ASSIGNMENT:
Please return the lines below verbatim, beginning at the one that has "set_option Elab.async false" and stopping after the one that has "qpMax := 161", and add no other lines.

RECORD SET:
Start of Block
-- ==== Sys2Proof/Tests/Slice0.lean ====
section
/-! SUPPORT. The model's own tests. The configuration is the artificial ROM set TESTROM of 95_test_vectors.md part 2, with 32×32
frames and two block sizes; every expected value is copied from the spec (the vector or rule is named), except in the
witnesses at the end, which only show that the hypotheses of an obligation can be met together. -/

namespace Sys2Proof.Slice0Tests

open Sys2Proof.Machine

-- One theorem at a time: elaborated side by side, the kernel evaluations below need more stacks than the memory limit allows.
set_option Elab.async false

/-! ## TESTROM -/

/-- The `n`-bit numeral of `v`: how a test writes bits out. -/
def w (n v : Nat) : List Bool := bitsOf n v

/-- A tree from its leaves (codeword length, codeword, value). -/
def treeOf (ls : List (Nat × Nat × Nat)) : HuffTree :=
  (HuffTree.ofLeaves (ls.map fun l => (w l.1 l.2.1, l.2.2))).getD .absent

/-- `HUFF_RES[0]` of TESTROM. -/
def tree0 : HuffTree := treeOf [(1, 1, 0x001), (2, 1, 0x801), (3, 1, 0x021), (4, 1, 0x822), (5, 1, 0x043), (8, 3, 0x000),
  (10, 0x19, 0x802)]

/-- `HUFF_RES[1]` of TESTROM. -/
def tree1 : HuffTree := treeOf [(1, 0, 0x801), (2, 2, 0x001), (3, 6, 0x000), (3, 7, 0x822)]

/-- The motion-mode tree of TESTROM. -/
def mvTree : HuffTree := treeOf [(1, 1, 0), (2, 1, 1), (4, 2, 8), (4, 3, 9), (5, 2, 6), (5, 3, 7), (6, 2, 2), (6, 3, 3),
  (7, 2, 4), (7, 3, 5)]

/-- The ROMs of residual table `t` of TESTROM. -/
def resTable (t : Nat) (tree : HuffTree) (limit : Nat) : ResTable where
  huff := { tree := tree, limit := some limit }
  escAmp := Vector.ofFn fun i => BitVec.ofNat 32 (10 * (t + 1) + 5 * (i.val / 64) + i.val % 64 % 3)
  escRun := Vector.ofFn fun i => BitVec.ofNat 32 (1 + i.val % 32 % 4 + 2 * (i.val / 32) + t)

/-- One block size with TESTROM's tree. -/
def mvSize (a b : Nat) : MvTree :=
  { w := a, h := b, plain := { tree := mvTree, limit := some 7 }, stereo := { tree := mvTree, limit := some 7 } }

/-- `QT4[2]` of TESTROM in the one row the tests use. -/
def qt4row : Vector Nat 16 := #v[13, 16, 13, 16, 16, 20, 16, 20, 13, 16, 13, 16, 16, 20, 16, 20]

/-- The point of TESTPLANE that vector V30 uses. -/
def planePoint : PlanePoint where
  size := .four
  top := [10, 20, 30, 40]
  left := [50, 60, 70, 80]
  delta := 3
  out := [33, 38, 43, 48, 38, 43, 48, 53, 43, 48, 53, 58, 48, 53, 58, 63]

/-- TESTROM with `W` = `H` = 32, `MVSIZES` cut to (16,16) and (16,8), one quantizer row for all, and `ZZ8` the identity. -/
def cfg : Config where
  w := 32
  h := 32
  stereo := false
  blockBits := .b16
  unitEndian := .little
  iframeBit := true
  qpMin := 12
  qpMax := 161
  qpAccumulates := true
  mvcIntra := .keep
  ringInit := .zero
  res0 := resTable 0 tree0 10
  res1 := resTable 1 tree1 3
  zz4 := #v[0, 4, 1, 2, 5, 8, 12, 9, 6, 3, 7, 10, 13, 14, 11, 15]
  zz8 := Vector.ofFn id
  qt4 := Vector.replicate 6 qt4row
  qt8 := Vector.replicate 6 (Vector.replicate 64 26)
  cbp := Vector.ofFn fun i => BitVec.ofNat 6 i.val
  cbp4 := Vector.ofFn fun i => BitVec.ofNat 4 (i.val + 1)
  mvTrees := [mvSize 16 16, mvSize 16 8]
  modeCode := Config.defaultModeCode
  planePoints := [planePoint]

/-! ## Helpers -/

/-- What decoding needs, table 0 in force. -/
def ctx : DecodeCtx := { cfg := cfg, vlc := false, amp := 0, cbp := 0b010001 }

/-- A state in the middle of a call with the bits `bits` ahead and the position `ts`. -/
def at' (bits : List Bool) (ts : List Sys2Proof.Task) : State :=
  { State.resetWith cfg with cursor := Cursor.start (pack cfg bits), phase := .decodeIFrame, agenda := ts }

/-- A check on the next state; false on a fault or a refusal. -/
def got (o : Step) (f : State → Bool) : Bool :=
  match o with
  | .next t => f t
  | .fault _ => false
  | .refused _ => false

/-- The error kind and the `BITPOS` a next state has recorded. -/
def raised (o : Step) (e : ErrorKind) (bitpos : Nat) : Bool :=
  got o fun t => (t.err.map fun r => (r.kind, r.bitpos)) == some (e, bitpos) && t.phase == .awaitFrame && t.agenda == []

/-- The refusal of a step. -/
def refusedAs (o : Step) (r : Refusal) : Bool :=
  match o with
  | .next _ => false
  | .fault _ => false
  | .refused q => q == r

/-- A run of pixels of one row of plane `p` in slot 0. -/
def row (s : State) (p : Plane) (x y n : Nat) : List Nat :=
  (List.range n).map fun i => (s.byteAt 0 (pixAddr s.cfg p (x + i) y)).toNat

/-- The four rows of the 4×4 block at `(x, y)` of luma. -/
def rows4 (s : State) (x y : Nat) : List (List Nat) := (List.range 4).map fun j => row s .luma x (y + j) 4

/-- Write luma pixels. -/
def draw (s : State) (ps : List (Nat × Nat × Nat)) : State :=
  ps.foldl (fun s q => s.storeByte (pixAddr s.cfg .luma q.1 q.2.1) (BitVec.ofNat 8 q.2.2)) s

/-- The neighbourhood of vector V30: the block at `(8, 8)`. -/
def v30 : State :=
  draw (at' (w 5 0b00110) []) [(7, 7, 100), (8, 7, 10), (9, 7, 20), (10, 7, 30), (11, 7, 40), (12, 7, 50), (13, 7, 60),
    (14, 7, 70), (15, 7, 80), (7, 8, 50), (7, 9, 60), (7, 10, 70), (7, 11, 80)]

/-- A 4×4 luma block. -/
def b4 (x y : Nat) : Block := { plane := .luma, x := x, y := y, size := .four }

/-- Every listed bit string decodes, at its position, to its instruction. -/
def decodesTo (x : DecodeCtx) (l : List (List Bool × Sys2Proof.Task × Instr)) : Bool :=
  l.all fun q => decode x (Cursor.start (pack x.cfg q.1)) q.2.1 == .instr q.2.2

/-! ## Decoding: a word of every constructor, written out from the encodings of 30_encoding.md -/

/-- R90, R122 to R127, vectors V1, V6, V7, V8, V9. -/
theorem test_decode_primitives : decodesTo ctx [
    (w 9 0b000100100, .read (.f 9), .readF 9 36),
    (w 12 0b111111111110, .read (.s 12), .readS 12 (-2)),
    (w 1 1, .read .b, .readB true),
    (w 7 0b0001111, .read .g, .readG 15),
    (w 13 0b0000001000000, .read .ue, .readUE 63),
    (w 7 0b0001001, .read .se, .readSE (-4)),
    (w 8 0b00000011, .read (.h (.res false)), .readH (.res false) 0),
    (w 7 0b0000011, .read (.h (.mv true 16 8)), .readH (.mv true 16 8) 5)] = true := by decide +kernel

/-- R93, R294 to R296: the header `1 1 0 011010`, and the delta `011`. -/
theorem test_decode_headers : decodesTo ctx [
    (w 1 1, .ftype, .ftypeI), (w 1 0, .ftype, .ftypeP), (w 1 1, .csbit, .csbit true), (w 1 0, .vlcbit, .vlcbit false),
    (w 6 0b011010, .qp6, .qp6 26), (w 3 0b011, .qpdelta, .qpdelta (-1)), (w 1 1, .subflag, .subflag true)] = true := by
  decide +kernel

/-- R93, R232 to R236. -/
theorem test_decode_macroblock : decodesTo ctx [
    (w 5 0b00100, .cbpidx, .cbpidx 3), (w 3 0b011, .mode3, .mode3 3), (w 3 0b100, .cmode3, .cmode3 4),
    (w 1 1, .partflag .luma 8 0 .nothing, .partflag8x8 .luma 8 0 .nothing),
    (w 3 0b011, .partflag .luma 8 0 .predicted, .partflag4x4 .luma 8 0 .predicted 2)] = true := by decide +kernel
End of Block
YOUR SOLUTION:
set_option Elab.async false

/-! ## TESTROM -/

/-- The `n`-bit numeral of `v`: how a test writes bits out. -/
def w (n v : Nat) : List Bool := bitsOf n v

/-- A tree from its leaves (codeword length, codeword, value). -/
def treeOf (ls : List (Nat × Nat × Nat)) : HuffTree :=
  (HuffTree.ofLeaves (ls.map fun l => (w l.1 l.2.1, l.2.2))).getD .absent

/-- `HUFF_RES[0]` of TESTROM. -/
def tree0 : HuffTree := treeOf [(1, 1, 0x001), (2, 1, 0x801), (3, 1, 0x021), (4, 1, 0x822), (5, 1, 0x043), (8, 3, 0x000),
  (10, 0x19, 0x802)]

/-- `HUFF_RES[1]` of TESTROM. -/
def tree1 : HuffTree := treeOf [(1, 0, 0x801), (2, 2, 0x001), (3, 6, 0x000), (3, 7, 0x822)]

/-- The motion-mode tree of TESTROM. -/
def mvTree : HuffTree := treeOf [(1, 1, 0), (2, 1, 1), (4, 2, 8), (4, 3, 9), (5, 2, 6), (5, 3, 7), (6, 2, 2), (6, 3, 3),
  (7, 2, 4), (7, 3, 5)]

/-- The ROMs of residual table `t` of TESTROM. -/
def resTable (t : Nat) (tree : HuffTree) (limit : Nat) : ResTable where
  huff := { tree := tree, limit := some limit }
  escAmp := Vector.ofFn fun i => BitVec.ofNat 32 (10 * (t + 1) + 5 * (i.val / 64) + i.val % 64 % 3)
  escRun := Vector.ofFn fun i => BitVec.ofNat 32 (1 + i.val % 32 % 4 + 2 * (i.val / 32) + t)

/-- One block size with TESTROM's tree. -/
def mvSize (a b : Nat) : MvTree :=
  { w := a, h := b, plain := { tree := mvTree, limit := some 7 }, stereo := { tree := mvTree, limit := some 7 } }

/-- `QT4[2]` of TESTROM in the one row the tests use. -/
def qt4row : Vector Nat 16 := #v[13, 16, 13, 16, 16, 20, 16, 20, 13, 16, 13, 16, 16, 20, 16, 20]

/-- The point of TESTPLANE that vector V30 uses. -/
def planePoint : PlanePoint where
  size := .four
  top := [10, 20, 30, 40]
  left := [50, 60, 70, 80]
  delta := 3
  out := [33, 38, 43, 48, 38, 43, 48, 53, 43, 48, 53, 58, 48, 53, 58, 63]

/-- TESTROM with `W` = `H` = 32, `MVSIZES` cut to (16,16) and (16,8), one quantizer row for all, and `ZZ8` the identity. -/
def cfg : Config where
  w := 32
  h := 32
  stereo := false
  blockBits := .b16
  unitEndian := .little
  iframeBit := true
  qpMin := 12
  qpMax := 161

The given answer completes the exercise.